Most studies investigating the reproducibility of breast density assessment have looked
at intra- and inter-rater reproducibility. Software-based volumetric analysis always
yields the same result when confronted with the same mammogram, thereby eliminating
intra- and interobserver variability. As immediate acquisition of a second mammogram
after a satisfactory mammogram has been obtained is not possible for ethical reasons,
we used serial mammograms for estimating the reproducibility of the method. The reproducibility
of visual breast density assessment has been shown to be substantial but not perfect
[9]
[10]
[11]. Interactive thresholding in one study of digitized film mammograms improved both
the inter- and intra-rater reproducibility, with an increase in the intraclass coefficients
to 0.84 – 0.94 and 0.93 – 0.99, respectively.[12] Another study showed better correlation of the Cumulus method with another automated
density assessment algorithm than with the four-category BI-RADS scale on digitized
mammograms [13]. However, ours is the first study to investigate the reproducibility of breast density
assessment in serial examinations.
Three-dimensional imaging techniques, such as MR volumetry and digital breast tomosynthesis,
may yield similar information and potentially provide more accurate volume measurements.

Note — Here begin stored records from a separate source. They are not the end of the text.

-- ==== Sys2Proof/Machine/Rows.lean ====
section
/-! DEFINITION. The connection memories as their rows give tributaries and slots (R216, R218, R220), and working copies of tables
(R327). -/

namespace Sys2Proof.Machine

/-! ## Interchange rows (R220) -/

/-- Units of a register that do not hold their reset value, with what they hold. -/
def State.listed (s : State) (r : Reg) : List (Nat × Nat) :=
  s.regs.filterMap fun e => if e.1.1 = r then some (e.1.2, e.2.toNat) else none

/-- A valid connection memory row: row number, tributary and order. -/
structure Row where
  row : Nat
  trib : Nat
  order : Nat
deriving DecidableEq, Repr

/-- A row as its register holds it; none where it is not valid. -/
def rowOf (row v : Nat) : Option Row := if bitOf v 31 then some ⟨row, field v 16 12, field v 0 9⟩ else none

/-- The place of a table word among the lost words (R327). -/
def tableUnit (w : TableWord) : Nat :=
  match w with
  | .row u => u
  | .calendar e => 65536 + e
  | .span t => 131072 + t
  | .receiveRow t => 135168 + t
  | .binding u => 139264 + u
  | .flow f => 262144 + f

/-- A working copy as the datapath reads it: a word lost to an uncorrectable error reads 0 (R327). `base` is the place of the
table among the lost words. -/
def State.working (s : State) (r : Reg) (base i : Nat) : Nat := if s.flag .xTableLost (base + i) then 0 else s.nat r i

/-- Working copies are loaded again at a multiframe boundary (R327). -/
def State.reloadTables (s : State) : State :=
  s.each ((s.listed .xTableLost).map Prod.fst) fun s i => s.set .xTableLost i 0

/-- Valid rows of a page (active or standby register) of memory dir, as the page holds them. -/
def State.tableRows (s : State) (r : Reg) (dir : Nat) : List Row :=
  (s.listed r).filterMap fun e => if e.1 / 3840 = dir then rowOf (e.1 % 3840) e.2 else none

/-- Valid rows of the active page of memory dir, as its working copy holds them (R327). -/
def State.pageRows (s : State) (dir : Nat) : List Row :=
  (s.tableRows .tsiActiveRow dir).filter fun r => !s.flag .xTableLost (3840 * dir + r.row)

/-- Rows of a tributary in the active page of memory dir. -/
def State.tribRows (s : State) (dir t : Nat) : List Row := (s.pageRows dir).filter fun r => r.trib == t

/-- Carrier of a row. -/
def Row.carrier (r : Row) : Nat := r.row / 320

/-- Carriers that hold rows of a tributary. -/
def State.tribCarriers (s : State) (dir t : Nat) : List Nat := ((s.tribRows dir t).map Row.carrier).eraseDups

/-- The carrier of the order-0 slot of a tributary. -/
def State.orderZero (s : State) (dir t : Nat) : Option Nat :=
  ((s.tribRows dir t).find? fun r => r.order == 0).map Row.carrier

/-- Tributaries whose order-0 slot lies on carrier c. -/
def State.tribsOn (s : State) (dir c : Nat) : List Nat :=
  ((s.pageRows dir).filter fun r => r.order == 0 && r.carrier == c).map Row.trib

/-- Tributaries with rows on carrier c. -/
def State.tribsTouching (s : State) (dir c : Nat) : List Nat :=
  (((s.pageRows dir).filter fun r => r.carrier == c).map Row.trib).eraseDups

/-- Words of a slot per multiframe M_s at b kBd (R216). -/
def slotWords (b : Nat) : Nat := if b = 0 then 0 else 1310720 * 1000000 / b

/-- Tributary slots of a carrier n_s (R216). -/
def State.slotCount (s : State) (c : Nat) : Nat := 20 * s.nat .xPayload c

/-- Rate of a carrier in a direction, kBd. -/
def State.dirRate (s : State) (dir c : Nat) : Nat := if dir = 0 then s.nat .xTxRate c else s.nat .xRxRate c

/-- Capacity T of a tributary in words per multiframe (R218). -/
def State.tribCapacity (s : State) (dir t : Nat) : Nat :=
  match s.orderZero dir t with
  | some c => (s.tribRows dir t).length * slotWords (s.dirRate dir c)
  | none => 0

/-- True where the rows of a tributary lie on more than one carrier: a bonded tributary. -/
def State.bonded (s : State) (dir t : Nat) : Bool := decide (1 < (s.tribCarriers dir t).length)

end Sys2Proof.Machine
end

However, the strength of quantifying breast tissue density from digital mammograms
is that these are inexpensive and widely available. A current limitation of the software
is the failure rate of around 8.5 % observed in this study, which may be improved
with future developments.
The results of our study are relevant both to the use of this method in longitudinal
studies and to the comparison of results obtained in different imaging centers, where
variations in imaging technique cannot be fully avoided. The lack of reader interaction
and the avoidance of intra-rater variability represent notable advantages over alternative
breast density assessment approaches. It should be noted that the high reproducibility
(precision) of this method does not allow assumptions about its accuracy, i. e. the
closeness of the software result to the true breast composition. While a highly accurate
measurement would be highly reproducible, high reproducibility does not prove high
accuracy. However, the high reproducibility of this algorithm means that changes in
breast density over time will be detected with much higher precision by volumetric
assessment than by visual assessment.
The major limitation of our study is the long interval between consecutive mammography
examinations in the same patients. While 1 – 2 years is the minimum interval for performing
serial mammography after an initial unremarkable mammogram, this is long enough for
changes in weight to occur and changes in hormone levels to manifest. The reproducibility
found in this study, therefore, very likely represents an underestimate.
In conclusion, volumetric breast density measurement is highly reproducible in serial
mammograms in a routine clinical setting. The performance significantly exceeds the
reproducibility of visual assessment by human readers. The method appears robust with
respect to variations in breast compression. Given the lack of reader interaction
and the avoidance of intra- and inter-rater variability, this method is a useful tool
for longitudinal studies of breast density and for the quantification of breast density
for breast cancer risk stratification.